Entries taken from a collection:
@[simp] theorem Station.setWire_adm (x : Station) (v : Wire) : (x.setWire v).adm = x.adm := rfl
@[simp] theorem Station.setWire_tc (x : Station) (v : Wire) : (x.setWire v).tc = x.tc := rfl
@[simp] theorem Station.setWire_state (x : Station) (v : Wire) : (x.setWire v).state = x.state := rfl
@[simp] theorem Station.setWire_activity (x : Station) (v : Wire) : (x.setWire v).activity = x.activity := rfl
@[simp] theorem Station.setWire_holds (x : Station) (v : Wire) : (x.setWire v).holds = x.holds := rfl
@[simp] theorem Station.setWire_current (x : Station) (v : Wire) : (x.setWire v).current = x.current := rfl
@[simp] theorem Station.setWire_pair (x : Station) (v : Wire) : (x.setWire v).pair = x.pair := rfl
@[simp] theorem Station.setWire_nextIssue (x : Station) (v : Wire) : (x.setWire v).nextIssue = x.nextIssue := rfl
@[simp] theorem Station.setWire_stopAwaited (x : Station) (v : Wire) : (x.setWire v).stopAwaited = x.stopAwaited := rfl
@[simp] theorem Station.setWire_returned (x : Station) (v : Wire) : (x.setWire v).returned = x.returned := rfl
@[simp] theorem Station.setWire_underrunReported (x : Station) (v : Wire) : (x.setWire v).underrunReported = x.underrunReported := rfl
@[simp] theorem Station.setWire_closing (x : Station) (v : Wire) : (x.setWire v).closing = x.closing := rfl
@[simp] theorem Station.setWire_catchWait (x : Station) (v : Wire) : (x.setWire v).catchWait = x.catchWait := rfl
@[simp] theorem Station.setWire_deferred (x : Station) (v : Wire) : (x.setWire v).deferred = x.deferred := rfl
@[simp] theorem Station.setWire_completed (x : Station) (v : Wire) : (x.setWire v).completed = x.completed := rfl
@[simp] theorem Station.setWire_failed (x : Station) (v : Wire) : (x.setWire v).failed = x.failed := rfl
@[simp] theorem Station.setWire_lost (x : Station) (v : Wire) : (x.setWire v).lost = x.lost := rfl
@[simp] theorem Station.setWire_recovery (x : Station) (v : Wire) : (x.setWire v).recovery = x.recovery := rfl
@[simp] theorem Station.setWire_pass (x : Station) (v : Wire) : (x.setWire v).pass = x.pass := rfl
@[simp] theorem Station.setWire_breakPending (x : Station) (v : Wire) : (x.setWire v).breakPending = x.breakPending := rfl
@[simp] theorem Station.setWire_failureCutDue (x : Station) (v : Wire) : (x.setWire v).failureCutDue = x.failureCutDue := rfl
@[simp] theorem Station.setWire_directiveMarks (x : Station) (v : Wire) : (x.setWire v).directiveMarks = x.directiveMarks := rfl
@[simp] theorem Station.setWire_endProgram (x : Station) (v : Wire) : (x.setWire v).endProgram = x.endProgram := rfl
@[simp] theorem Station.setWire_teardown (x : Station) (v : Wire) : (x.setWire v).teardown = x.teardown := rfl
@[simp] theorem Station.setWire_linkUp (x : Station) (v : Wire) : (x.setWire v).linkUp = x.linkUp := rfl
@[simp] theorem Station.setWire_reports (x : Station) (v : Wire) : (x.setWire v).reports = x.reports := rfl
@[simp] theorem Station.setWire_kerfRequest (x : Station) (v : Wire) : (x.setWire v).kerfRequest = x.kerfRequest := rfl
@[simp] theorem Station.setWire_wire (x : Station) (v : Wire) : (x.setWire v).wire = v := rfl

--- What needs to be done ---
Set the lines down exactly as they stand, beginning at the one that contains "x.teardown := rfl" and stopping after the last line of the entries above.

--- Answer box ---
@[simp] theorem Station.setWire_teardown (x : Station) (v : Wire) : (x.setWire v).teardown = x.teardown := rfl
@[simp] theorem Station.setWire_linkUp (x : Station) (v : Wire) : (x.setWire v).linkUp = x.linkUp := rfl
@[simp] theorem Station.setWire_reports (x : Station) (v : Wire) : (x.setWire v).reports = x.reports := rfl
@[simp] theorem Station.setWire_kerfRequest (x : Station) (v : Wire) : (x.setWire v).kerfRequest = x.kerfRequest := rfl
@[simp] theorem Station.setWire_wire (x : Station) (v : Wire) : (x.setWire v).wire = v := rfl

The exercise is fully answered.